Slide 76:Examples for analysis: 2.
Retrieve the following sequence: GI:7019521
Take a look at the associated publication (reference).
Analyze the sequence to see if any additional information can be obtained (run PSI-BLAST, and (as a homework) construct multiple alignment).  
Take a look at taxonomy report: what does it tell you?  
Find experimental paper associated with one of the sequences found by PSI-BLAST.  What annotation is appropriate for this sequence and for the entire family?
 
Slide 77:Examples for analysis: 3.
Predict the function of the following proteins:
GenBank:  GI:  27716853
E. coli  YjeE protein
Verify and/or correct the following functional annotations.  Can you explain why the erroneous annotations were made?
PIR: H87387
GenBank:  GI:15606003  GI:15807219 
PIR: F70338 
 
Slide 78:Examples for analysis:  4.  Homework:  an exercise in transitive relationships:Start with>gi|20093648|ref|NP_613495.1| Uncharacterized membrane protein, conserved in Archaea [Methanopyrus kandleri AV19](this is a short membrane protein); run PSI-BLAST, make sure you have filtering, complexity and CD-search off.
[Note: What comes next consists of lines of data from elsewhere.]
-- ==== Sys2Proof/Certificates/Slice0/Obligations.lean ====
section
/-! DEFINITION. The statements. Where a statement rests on a decision of the spec's own (92_eei_decisions.md D<n>) or on a
choice of the model (notes/assumptions), its docstring says so. A handler's state is the one after the base advance: pc is
P, sp is S. `Reg.pc` is x15, `Reg.sp` x13, `Reg.ix` x1, `Reg.cr` x2. -/

open Sys2Proof Sys2Proof.Machine

/-! ## Encoding -/

/-- Decoding the word of a well-formed instruction gives the instruction back, with every operand at every value. The
encoder's zeros in unread fields are log 19. -/
def Obligations.DecodeOfEncodeIsTheInstruction : Prop :=
  ∀ i : Instr, i.wellFormed = true → decodeWord (encode i) = i

/-- Every word decodes to a well-formed instruction, and encoding that gives the word back with the bits the instruction
does not read cleared (R65; log 19 for the zeros). -/
def Obligations.EncodeOfDecodeClearsUnreadBits : Prop :=
  ∀ w : Word, (decodeWord w).wellFormed = true ∧ encode (decodeWord w) = w &&& (decodeWord w).readMask

/-- The opcode map: every word of four nibbles goes to the handler of its selectors, the reserved values, which have
no effect, included (R68, R69, R70). -/
def Obligations.OpcodeMapSelectsTheHandler : Prop :=
  ∀ a b c : Nibble,
    decodeWord (0x1#4 ++ a ++ b ++ c) = .jmp (regOf a) ∧
    decodeWord (0x2#4 ++ a ++ b ++ c) = .gm (regOf a) ∧
    decodeWord (0x3#4 ++ a ++ b ++ c) = .sm (regOf a) ∧
    decodeWord (0x4#4 ++ a ++ b ++ c) = .orImm (regOf a) (b ++ c) ∧
    decodeWord (0x5#4 ++ a ++ b ++ c) = .orr (regOf a) (regOf b) ∧
    decodeWord (0x6#4 ++ a ++ b ++ c) = .and (regOf a) (regOf b) ∧
    decodeWord (0x7#4 ++ a ++ b ++ c) = .xor (regOf a) (regOf b) ∧
    decodeWord (0x8#4 ++ a ++ b ++ c) = .not (regOf a) ∧
    decodeWord (0x9#4 ++ a ++ b ++ c) = .shl (regOf a) (regOf b) ∧
    decodeWord (0xA#4 ++ a ++ b ++ c) = .shr (regOf a) (regOf b) ∧
    decodeWord (0xB#4 ++ a ++ b ++ c) = .add (regOf a) (regOf b) ∧
    decodeWord (0xC#4 ++ a ++ b ++ c) = .sub (regOf a) (regOf b) ∧
    decodeWord (0xD#4 ++ a ++ b ++ c) = .mul (regOf a) (regOf b) ∧
    decodeWord (0xE#4 ++ a ++ b ++ c) = .div (regOf a) (regOf b) ∧
    decodeWord (0xF#4 ++ a ++ b ++ c) = .mod (regOf a) (regOf b) ∧
    decodeWord (0x0#4 ++ 0x0#4 ++ b ++ c) = .nop ∧
    decodeWord (0x0#4 ++ 0x1#4 ++ b ++ c) = .cmpEq (regOf b) (regOf c) ∧
    decodeWord (0x0#4 ++ 0x2#4 ++ b ++ c) = .cmpGt (regOf b) (regOf c) ∧
    decodeWord (0x0#4 ++ 0x3#4 ++ b ++ c) = .cmpLt (regOf b) (regOf c) ∧
    decodeWord (0x0#4 ++ 0x4#4 ++ b ++ c) = .loadImm (regOf b) ∧
    decodeWord (0x0#4 ++ 0x5#4 ++ b ++ c) = .jmpImm ∧
    decodeWord (0x0#4 ++ 0x6#4 ++ b ++ c) = .copy (regOf b) (regOf c) ∧
    decodeWord (0x0#4 ++ 0x7#4 ++ b ++ c) = .swap (regOf b) (regOf c) ∧
    decodeWord (0x0#4 ++ 0x8#4 ++ b ++ c) = .ujmp ∧
    (a = 0xA ∨ a = 0xB → decodeWord (0x0#4 ++ a ++ b ++ c) = .reservedExtAB a) ∧
    (a = 0xC ∨ a = 0xD ∨ a = 0xE ∨ a = 0xF → decodeWord (0x0#4 ++ a ++ b ++ c) = .reservedExtCF a) ∧
    decodeWord (0x0#4 ++ 0x9#4 ++ 0x0#4 ++ c) = .pushImm ∧
    decodeWord (0x0#4 ++ 0x9#4 ++ 0x1#4 ++ c) = .pushReg (regOf c) ∧
    decodeWord (0x0#4 ++ 0x9#4 ++ 0x2#4 ++ c) = .popReg (regOf c) ∧
    decodeWord (0x0#4 ++ 0x9#4 ++ 0x3#4 ++ c) = .callAddr ∧
    decodeWord (0x0#4 ++ 0x9#4 ++ 0x4#4 ++ c) = .callReg (regOf c) ∧
    decodeWord (0x0#4 ++ 0x9#4 ++ 0x5#4 ++ c) = .ret ∧
    decodeWord (0x0#4 ++ 0x9#4 ++ 0x6#4 ++ c) = .storeAddr (regOf c) ∧
    decodeWord (0x0#4 ++ 0x9#4 ++ 0x7#4 ++ c) = .loadAddr (regOf c) ∧
    (0x8#4 ≤ b → decodeWord (0x0#4 ++ 0x9#4 ++ b ++ c) = .reservedStack8F b) ∧
    ∀ s : State, exec (.reservedExtAB a) s = .next s ∧ exec (.reservedExtCF a) s = .next s ∧
      exec (.reservedStack8F b) s = .next s

/-- Every one of the 65536 words belongs to exactly one row of the opcode table, the row of the instruction it decodes to
(R63). -/
def Obligations.EveryWordIsOneRowOfTheTable : Prop :=
  ∀ w : Word, ∃ row ∈ opcodeTable,
    row.covers w = true ∧ row.mnemonic = (decodeWord w).mnemonic ∧
    ∀ other ∈ opcodeTable, other.covers w = true → other = row

/-- The length told from the word alone is the length of the instruction it decodes to. -/
def Obligations.LengthIsToldFromTheWord : Prop :=
  ∀ w : Word, wordLength w = (decodeWord w).length

/-- Words written out in the spec decode to their instructions: ADD r3, r4; LOAD_IMM r3; POP_REG r6; OR r1, 0xFF; JMP r5;
SM r15; CMP_LT r3, r4; STORE_ADDR r4; RET; and three reserved words. -/
def Obligations.WordsOfTheSpecDecode : Prop :=
  decodeWord 0xB340 = .add 3 4 ∧ decodeWord 0x0430 = .loadImm 3 ∧ decodeWord 0x0926 = .popReg 6 ∧
  decodeWord 0x41FF = .orImm 1 0xFF ∧ decodeWord 0x1500 = .jmp 5 ∧ decodeWord 0x3F00 = .sm 15 ∧
  decodeWord 0x0334 = .cmpLt 3 4 ∧ decodeWord 0x0964 = .storeAddr 4 ∧ decodeWord 0x0950 = .ret ∧
  decodeWord 0x0A00 = .reservedExtAB 0xA ∧ decodeWord 0x0FFF = .reservedExtCF 0xF ∧
  decodeWord 0x09F0 = .reservedStack8F 0xF

/-! ## The step -/

/-- When the bytes at pc can be read and pc is not the sentinel, step is exec of the instruction they decode to, at the
state after the two reads with pc advanced by 2, every other register as before. Which byte is first and the order of the
reads are the spec's decisions D1 and D2 (log 9, log 10). -/
def Obligations.StepRunsTheDecodedInstruction : Prop :=
  ∀ (s s2 : State) (b0 b1 : Byte), s.pc ≠ 0xFFFF → readsPair s.pc s b0 b1 s2 →
    (decodeWord (b0 ++ b1)).wellFormed = true ∧
    ∃ u, step s = exec (decodeWord (b0 ++ b1)) u ∧
      (∀ r, u.reg r = if r = Reg.pc then s.pc + 2 else s.reg r) ∧ sameBus s2 u ∧ memoryKept s u

/-- A step that starts with pc at the sentinel returns InstructionInvalid and changes nothing, however often (R81). -/
def Obligations.SentinelStepChangesNothing : Prop :=
  ∀ (s : State) (n : Nat), s.pc = 0xFFFF →
    step s = .fault (.err .instructionInvalid s) ∧ stepCall s = (.err .instructionInvalid, s) ∧
    runCalls (n + 1) s = (.err .instructionInvalid, s)

/-- A fetch read that fails ends the step with every register, pc included, and every byte of memory unchanged; a first
read that fails is the step's only transaction. The order of the two reads is the spec's decision D2 (log 10). -/
def Obligations.FetchFailureChangesNoRegister : Prop :=
  ∀ (s : State) (f : Fault), s.pc ≠ 0xFFFF → readsPairStops s.pc s f →
    step s = .fault f ∧ f.left.regs = s.regs ∧ memoryKept s f.left ∧
    (busRead s.pc s = .stop f → f.left.log.length = s.log.length + 1)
There are no good hits but a bunch of sub-threshold ones.  Collect "suspect" relations, use them as queries and expand the net.  You will be able to come up with two proteins:>gi|21227474|ref|NP_633396.1| hypothetical protein [Methanosarcina mazei Goe1] and>gi|14324537|dbj|BAB59464.1| hypothetical protein [Thermoplasma volcanium]When used as a PSI-BLAST query, the first will tie the Methanopyrus protein into a group, while the second will tie this group to the Sec61 subunit of preprotein translocase.Then, of course, you can obtain the same result with CD-search in a single step  ?.